Oopsie - we keep crossing posts, me, with my editing...

Chuckle, chuckle… I’m with ya tom, this is hard to see. TA, what about a diagram?

I started to do that but could not figure out how to explain it, I will give it another go, be it a bit crude.

Maybe a picture would help? This is how I understand it, I don’t know why it wouldn’t work, though I am still skeptical for some reason. (and technically this isn’t totally correct, obviously the LEDs go through the FET to get to the Batt-, but by “Driver” I mean “MCU”)

Yep, that is it, Same thing I just made up lol:

To me, this is much clearer, but I understood it in the last post this way before the pic - sorry.

Now, isn't this 3S+ for GRND, 4S+ for VCC? So 3S+ is going through the body?

Btw, that pic is exactly what I pictured in my head, finally... My head is a bit thick today, so tuff to get thru.

1s is going through the body to the ground ring on the driver. The other 3s is going to the contact pad on the driver that feeds the FET (the one with the line of vias).

You are talking abut a 4S setup?
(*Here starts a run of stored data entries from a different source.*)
-- ==== Sys2Proof/Tests/Slice0.lean ====
section
/-! SUPPORT. Tests, their expected results taken from the spec's vectors (95_test_vectors.md, named at each), and one
witness for the hypotheses of each statement that has any. -/

namespace Sys2Proof.Tests

open Sys2Proof.Machine

/-! ### Small states -/

/-- The counts of "abracadabra" (V-F1). -/
def demoFreq : Vector Word 256 :=
  writeFreq (writeFreq (writeFreq (writeFreq (writeFreq Block.reset.freq 0x61 5) 0x62 2) 0x63 1) 0x64 1) 0x72 2

/-- The reset block with those counts. -/
def demo : Block := { Block.reset with freq := demoFreq }

/-- The same with its tree (V-T3), and with its codes (V-C3). -/
def demoTree : Block := demo.putTree

def demoCodes : Block := demoTree.putCodes

/-- A block about to complete the word `w` with operand `arg`. -/
def running (b : Block) (w arg : Word) : State :=
  { blk := { b with phase := .busy, curCmd := w, curArg := arg }, env := Env.reset }

/-- An idle block with one host operation to come. -/
def hostNext (b : Block) (op : HostOp) : State := { blk := b, env := { Env.reset with inputs := [.host op] } }

/-- A busy block with one host operation to come before its completion. -/
def hostWhileBusy (op : HostOp) : State :=
  { blk := { Block.reset with phase := .busy, curCmd := 0x01#32 },
    env := { Env.reset with inputs := [.host op], countdown := 1 } }

/-- The block after a step that has a next state. -/
def blkOf : Host.Outcome State Fault Refusal → Option Block
  | .next t => some t.blk
  | .fault _ => none
  | .refused _ => none

/-- The words read, after a step that has a next state. -/
def readsOf : Host.Outcome State Fault Refusal → Option (List Word)
  | .next t => some t.env.reads
  | .fault _ => none
  | .refused _ => none

/-! ### Decoding: words written out from R63 and R66, RSV then SYM then OP -/

theorem test_decode_nop : decode 0b00000000000000000000000000000000#32 = .command .nop := by decide

theorem test_decode_nop_ignores_sym : decode 0b00000000000000001010101100000000#32 = .command .nop := by decide

theorem test_decode_clear : decode 0b00000000000000000000000000000001#32 = .command .clear := by decide

theorem test_decode_countByte_a : decode 0b00000000000000000110000100000010#32 = .command (.countByte 0x61) := by decide

theorem test_decode_setFreq_c : decode 0b00000000000000000110001100000011#32 = .command (.setFreq 0x63) := by decide

theorem test_decode_readFreq_a : decode 0b00000000000000000110000100000100#32 = .command (.readFreq 0x61) := by decide

theorem test_decode_buildTree : decode 0b00000000000000000000000000010000#32 = .command .buildTree := by decide

theorem test_decode_readNode : decode 0b00000000000000000000000000010001#32 = .command .readNode := by decide

theorem test_decode_genCodes : decode 0b00000000000000000000000000100000#32 = .command .genCodes := by decide

theorem test_decode_readCode_r : decode 0b00000000000000000111001000100001#32 = .command (.readCode 0x72) := by decide

/-- V-E9, V-E10 and V-E12: two unassigned opcodes and a reserved bit. -/
theorem test_decode_illegal :
    decode 0x00000012#32 = .illegal (.unassignedOpcode 0x12) ∧ decode 0x00000022#32 = .illegal (.unassignedOpcode 0x22) ∧
    decode 0x80000000#32 = .illegal (.reservedBits 0x8000) := by decide

theorem test_decodeTableWord : decodeTableWord 32 0x00007221 = some (.readCode 0x72) := by decide

/-! ### WellFormed: one ill-formed term for each check -/

theorem test_wellFormed_refuses_halfword : (HostOp.rd 0x04 2).wellFormed = false := by decide

theorem test_wellFormed_refuses_misaligned : (HostOp.wr 0x06 4 0).wellFormed = false := by decide

theorem test_wellFormed_refuses_outside_window : (HostOp.rd 0x80 4).wellFormed = false := by decide

theorem test_wellFormed_refuses_access_during_reset :
    wellFormedInputs false [.resetOn, .host (.rd 0x08 4)] = false ∧
    wellFormedInputs false [.resetOn, .resetOff, .host (.rd 0x08 4)] = true := by decide

/-! ### The commands -/

/-- V-K1: NOP clears ERR and keeps ERR_ACC. -/
theorem test_nop : (blkOf (step (running { Block.reset with err := 2, errAcc := 0x04 } 0x00 0))).map
    (fun b => (b.err, b.errAcc, b.phase)) = some (0, 0x04, .idle) := by decide

/-- V-K2: CLEAR empties the table and drops the tree; R89 keeps the result registers. -/
theorem test_clear : (blkOf (step (running { demoTree with result0 := 7 } 0x01 0))).map
    (fun b => (freqAt b.freq 0x61, b.treeValid, b.root, b.total, b.result0)) = some (0, false, 0, 0, 7) := by decide +kernel

/-- V-F6: one below the overflow. -/
theorem test_countByte_below_overflow :
    (blkOf (step (running { Block.reset with freq := writeFreq Block.reset.freq 0x61 0xFFFFFFFE } 0x6102 0))).map
      (fun b => (freqAt b.freq 0x61, b.err)) = some (0xFFFFFFFF, 0) := by decide +kernel

/-- V-F5: the overflow. -/
theorem test_countByte_overflow :
    (blkOf (step (running { Block.reset with freq := writeFreq Block.reset.freq 0x61 0xFFFFFFFF } 0x6102 0))).map
      (fun b => (freqAt b.freq 0x61, b.err, b.errAcc)) = some (0xFFFFFFFF, 4, 0x10) := by decide +kernel

/-- V-F3: SET_FREQ 'c', and no other entry. -/
theorem test_setFreq : (blkOf (step (running demo 0x6303 0x12345678))).map
    (fun b => (freqAt b.freq 0x63, freqAt b.freq 0x62, nsym b.freq)) = some (0x12345678, 2, 5) := by decide +kernel

/-- V-F1: READ_FREQ 'a'. -/
theorem test_readFreq : (blkOf (step (running demo 0x6104 0))).map
    (fun b => (b.result0, b.result1, b.nodeInfo)) = some (5, 0, 0) := by decide +kernel

/-- V-T3: the nine records of the "abracadabra" tree, with the registers. -/
theorem test_buildTree : (blkOf (step (running demo 0x10 0))).map
    (fun b => ((List.range 9).map fun k => nodeInfoWord (b.nodeN k), treeInfoWord b, b.total)) =
    some ([0x05840000, 0x05880000, 0x058C0000, 0x05900000, 0x05C80000, 0x00000602, 0x00000801, 0x00000C05, 0x00000E00],
      0x00090008, 11) := by decide +kernel

/-- V-S3: the empty table. -/
theorem test_buildTree_empty : (blkOf (step (running Block.reset 0x10 0))).map
    (fun b => (b.err, b.errAcc, b.treeValid)) = some (1, 0x02, false) := by decide +kernel

/-- V-T8: ARG[31:9] is ignored, so ARG = 0x203 reads node 3. -/
theorem test_readNode : (blkOf (step (running demoTree 0x11 0x203))).map
    (fun b => (b.result0, b.result1, b.nodeInfo, b.err)) = some (1, 0, 0x05900000, 0) := by decide +kernel

/-- V-T8: index 9 is past the tree. -/
theorem test_readNode_past_tree : (blkOf (step (running demoTree 0x11 9))).map
    (fun b => (b.err, b.errAcc)) = some (2, 0x04) := by decide +kernel

/-- V-C3: the codes of 'a', 'b' and 'd', WLEN and MAXLEN. -/
theorem test_genCodes : (blkOf (step (running demoTree 0x20 0))).map
    (fun b => (b.codeOf 0x61, b.codeOf 0x62, b.codeOf 0x64, b.wlen, b.maxLen)) =
    some ([false], [true, true, false], [true, false, true], 23, 3) := by decide +kernel

/-- V-S2: the single symbol. -/
theorem test_genCodes_single :
    (blkOf (step (running (Block.putTree { Block.reset with freq := writeFreq Block.reset.freq 0x61 4 }) 0x20 0))).map
      (fun b => (b.codeOf 0x61, b.wlen, b.maxLen)) = some ([false], 4, 1) := by decide +kernel

/-- V-C3 and V-C12: READ_CODE 'r' and of the absent 'z'. -/
theorem test_readCode : (blkOf (step (running demoCodes 0x7221 0))).map (fun b => (b.result0, b.codeBits[0])) =
    some (3, 7) ∧ (blkOf (step (running demoCodes 0x7A21 0))).map (fun b => (b.result0, b.codeBits[0], b.err)) =
    some (0, 0, 0) := by decide +kernel

/-- V-C11: READ_CODE without codes. -/
theorem test_readCode_no_codes : (blkOf (step (running demoTree 0x6121 0))).map (fun b => (b.err, b.result0)) =
    some (2, 0) := by decide +kernel

/-- V-E13: an illegal word with OP = 0x01. -/
theorem test_illegal : (blkOf (step (running { Block.reset with errAcc := 0x02 } 0x00010001 0))).map
    (fun b => (b.err, b.errAcc)) = some (6, 0x42) := by decide

/-! ### The bus -/

/-- V-C3: STATUS at the end. -/
theorem test_read_status : readsOf (step (hostNext demoCodes (rdOp .status))) = some [0x00000506] := by decide +kernel

/-- V-R1: ID. -/
theorem test_read_id : readsOf (step (hostNext Block.reset (rdOp .id))) = some [0x48554631] := by decide

/-- V-K3: a write while Busy is rejected, after the acceptance of CLEAR emptied ERR_ACC. -/
theorem test_reject : (blkOf (step (hostWhileBusy (wrOp .cmd 0)))).map (fun b => (b.errAcc, b.curCmd, b.phase)) =
    some (0x20, 0x01, .busy) := by decide

/-- R83: CLEAR empties ERR_ACC at acceptance; V-E13: the illegal word does not. -/
theorem test_accept : (blkOf (step (hostNext { Block.reset with errAcc := 0x40, arg := 7 } (issueOp .clear)))).map
    (fun b => (b.errAcc, b.curArg, b.phase)) = some (0, 7, .busy) ∧
    (blkOf (step (hostNext { Block.reset with errAcc := 0x40 } (wrOp .cmd 0x00010001)))).map (fun b => b.errAcc) =
      some 0x40 := by decide

/-- P2: the bus operations of `SET_FREQ 'a', 5`. -/
theorem test_expand_setFreq :
    expand (.setFreq (symbolOf 'a') 5) = [.wr 0x04 4 5, .wr 0x00 4 0x00006103, .wait] := by decide

/-- R48: byte lane 0 is the low byte. -/
theorem test_byte_lanes : byteLane 0x48554631 0 = 0x31 ∧ wordOfLanes 0x31 0x46 0x55 0x48 = 0x48554631 := by decide

/-- R94: the end of a run waits for a bus operation and for the phase Idle, and not for an edge of the reset input. -/
theorem test_runEnded : runEnded (hostNext Block.reset .wait) = false ∧ runEnded (running Block.reset 0 0) = false ∧
    runEnded (State.reset.withInputs [.resetOn, .resetOff]) = true ∧
    runEnded (State.reset.withInputs [.resetOn, .resetOff, .host (rdOp .id)]) = false := by decide

/-! ### Witnesses: states that meet the hypotheses of the statements -/

theorem demo_inv : demo.Inv := by
  constructor <;> first | (intro h; cases h; done) | simp [demo, Block.reset]

theorem demoTree_inv : demoTree.Inv := demo_inv.putTree (by decide +kernel)

theorem demoCodes_inv : demoCodes.Inv := demoTree_inv.putCodes rfl

/-- A block that differs from `demo` only in what reset leaves unspecified. -/
def demoOther : Block := { demo with curCmd := 5, codeLen := Vector.replicate 256 1 }

theorem witness_DecodeEncodeRoundTrip : (Instr.countByte 0xFF).wellFormed = true ∧
    decode 0x0000FF02#32 = .command (.countByte 0xFF) ∧ decode 0x00005510#32 = .command .buildTree := by decide

theorem witness_IllegalWordFailsWithCode6 :
    (0x00000005#32).extractLsb' 0 8 ∉ [0x00#8, 0x01#8, 0x02#8, 0x03#8, 0x04#8, 0x10#8, 0x11#8, 0x20#8, 0x21#8] ∧
    (0x00010002#32).extractLsb' 16 16 ≠ 0#16 ∧
    hostTurn (hostNext Block.reset (wrOp .cmd 5)) (.wr 0x00 4 5) [] ∧
    engineTurn (running Block.reset 5 0) = true := ⟨by decide, by decide, ⟨rfl, rfl, rfl⟩, rfl⟩

theorem witness_StepRunsDecodedCommand : engineTurn (running demo 0x10 0) = true ∧
    decode (running demo 0x10 0).blk.curCmd = .command .buildTree := by decide

theorem witness_AcceptLatchesCommandAndArg :
    hostTurn (hostNext demo (wrOp .cmd 0x01)) (.wr 0x00 4 0x01) [] ∧ demo.phase = .idle := ⟨⟨rfl, rfl, rfl⟩, rfl⟩

theorem witness_RejectOnlyRecordsBusyReject :
    hostTurn (hostWhileBusy (wrOp .cmd 0)) (.wr 0x00 4 0) [] ∧ (hostWhileBusy (wrOp .cmd 0)).blk.phase = .busy :=
  ⟨⟨rfl, rfl, rfl⟩, rfl⟩

theorem witness_OtherWritesSetArgOrNothing :
    hostTurn (hostWhileBusy (wrOp .arg 9)) (.wr 0x04 4 9) [] ∧ hostTurn (hostNext demo (.wr 0x7C 4 9)) (.wr 0x7C 4 9) [] :=
  ⟨⟨rfl, rfl, rfl⟩, ⟨rfl, rfl, rfl⟩⟩

theorem witness_IdleReadReturnsRegister :
    hostTurn (hostNext demo (.rd 0x00 4)) (.rd 0x00 4) [] ∧ hostTurn (hostNext demo (.rd 0x7C 4)) (.rd 0x7C 4) [] ∧
    demo.phase = .idle := ⟨⟨rfl, rfl, rfl⟩, ⟨rfl, rfl, rfl⟩, rfl⟩

/-- One read of each kind, at the boundaries of the ranges. -/
theorem witness_BusyReadIsDrawn : ∀ off ∈ [0x00, 0x04, 0x08, 0x0C, 0x30, 0x34, 0x38, 0x3C, 0x40, 0x5C, 0x60, 0x7C],
    hostTurn (hostWhileBusy (.rd off 4)) (.rd off 4) [] ∧ (hostWhileBusy (.rd off 4)).blk.phase = .busy ∧
    off % 4 = 0 ∧ off ≤ 0x7C := by
  intro off h
  refine ⟨⟨rfl, rfl, rfl⟩, rfl, ?_⟩
  revert off; decide

theorem witness_UndefinedAccessIsRefused :
    hostTurn (hostNext demo (.rd 0x7C 4)) (.rd 0x7C 4) [] ∧ hostTurn (hostNext demo (.rd 0x80 4)) (.rd 0x80 4) [] ∧
    hostTurn (hostNext demo (.wr 0x02 4 0)) (.wr 0x02 4 0) [] ∧ hostTurn (hostNext demo (.wr 0x04 1 0)) (.wr 0x04 1 0) [] :=
  ⟨⟨rfl, rfl, rfl⟩, ⟨rfl, rfl, rfl⟩, ⟨rfl, rfl, rfl⟩, ⟨rfl, rfl, rfl⟩⟩

theorem witness_WaitPollsUntilIdle :
    hostTurn (hostNext demo .wait) .wait [] ∧ demo.phase = .idle ∧
    hostTurn (hostWhileBusy .wait) .wait [] ∧ (hostWhileBusy .wait).blk.phase = .busy :=
  ⟨⟨rfl, rfl, rfl⟩, rfl, ⟨rfl, rfl, rfl⟩, rfl⟩

/-- Reset while a command is in progress (V-R2), and an access while it is held. -/
theorem witness_ResetGivesResetValues :
    (∃ s t : State, engineTurn s = false ∧ s.blk.phase = .busy ∧ s.env.inputs = [.resetOn] ∧ step s = .next t) ∧
    (∃ s : State, s.env.resetHeld = true ∧ s.env.inputs = [.host (rdOp .id)]) := by
  refine ⟨⟨{ blk := { demo with phase := .busy }, env := { Env.reset with inputs := [.resetOn], countdown := 1 } },
    _, rfl, rfl, rfl, rfl⟩, ⟨{ blk := demo, env := { Env.reset with inputs := [.host (rdOp .id)], resetHeld := true } },
    rfl, rfl⟩⟩

theorem witness_EngineTurnComes : (hostWhileBusy .wait).blk.phase = .busy ∧ (hostWhileBusy .wait).env.resetHeld = false ∧
    wellFormedInputs false (hostWhileBusy .wait).env.inputs = true ∧
    Input.resetOn ∉ (hostWhileBusy .wait).env.inputs := by decide

theorem witness_DefinedProgramNeverStops :
    wellFormedInputs false (hostNext demo (rdOp .id)).env.inputs = true ∧
    wellFormedInputs true [.resetOff, .host (rdOp .id)] = true := by decide

theorem witness_ClearEmptiesTable :
    hostTurn (hostNext demo (.wr 0x00 4 (0#16 ++ 0xAB#8 ++ 0x01#8))) (.wr 0x00 4 (0#16 ++ 0xAB#8 ++ 0x01#8)) [] ∧
    demo.phase = .idle := ⟨⟨rfl, rfl, rfl⟩, rfl⟩

theorem witness_CountByteIncrements : freqAt demo.freq 0x61 ≠ 0xFFFFFFFF#32 ∧
    freqAt (writeFreq demo.freq 0x61 0xFFFFFFFE) 0x61 ≠ 0xFFFFFFFF#32 := by decide +kernel

theorem witness_CountByteOverflowFails : freqAt (writeFreq demo.freq 0xFF 0xFFFFFFFF) 0xFF = 0xFFFFFFFF#32 := by
  decide +kernel

theorem witness_BuildTreeEmptyTableFails : ∀ sym, freqAt Block.reset.freq sym = 0#32 := freqAt_zero

theorem witness_BuildTreeMeetsItsRules : freqAt demo.freq 0x72 ≠ 0#32 := by decide +kernel

/-- Index 8 is the last of the nine entries. -/
theorem witness_ReadNodeReturnsRecord : (running demoTree 0x11 8).blk.treeValid = true ∧
    (running demoTree 0x11 8).blk.curArg.extractLsb' 0 9 < (running demoTree 0x11 8).blk.nodeCount := by decide +kernel

theorem witness_ReadNodeOutsideTreeFails : demo.treeValid = false ∧
    (running demoTree 0x11 9).blk.nodeCount ≤ (running demoTree 0x11 9).blk.curArg.extractLsb' 0 9 := by decide +kernel

theorem witness_GenCodesWithoutTreeFails : demo.treeValid = false := rfl

theorem witness_GenCodesFrame : demoTree.treeValid = true := rfl

theorem witness_GenCodesGivesPaths : demoTree.Inv ∧ demoTree.treeValid = true ∧ freqAt demoTree.freq 0x61 ≠ 0#32 ∧
    freqAt demoTree.freq 0x7A = 0#32 ∧ demoTree.nodeCount.toNat ≠ 1 := ⟨demoTree_inv, rfl, by decide +kernel⟩

theorem witness_ReadCodeReturnsCode : demoCodes.codesValid = true := rfl

theorem witness_ReadCodeWithoutCodesFails : demoTree.codesValid = false := rfl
So in the pictures, isn't 4S going to feed the FET?

Correct, you kept talking about 1s and 3s so I was trying to use your terms to explain it.

LED = 4s

MCU = 1s

All I'm saying is 16V - 12V is 4V, so that's what the MCU is seeing - tapping in between the 3rd and 4th cell (going from negative to positive) gives you 12V. The + end of the 4th cell is 16V. I can't see it any other way from the pics in posts 259 and 260. So in relation to earth ground, 12V would be going through the body, I would think?

In a 2S2P, only 4V would be going through the body?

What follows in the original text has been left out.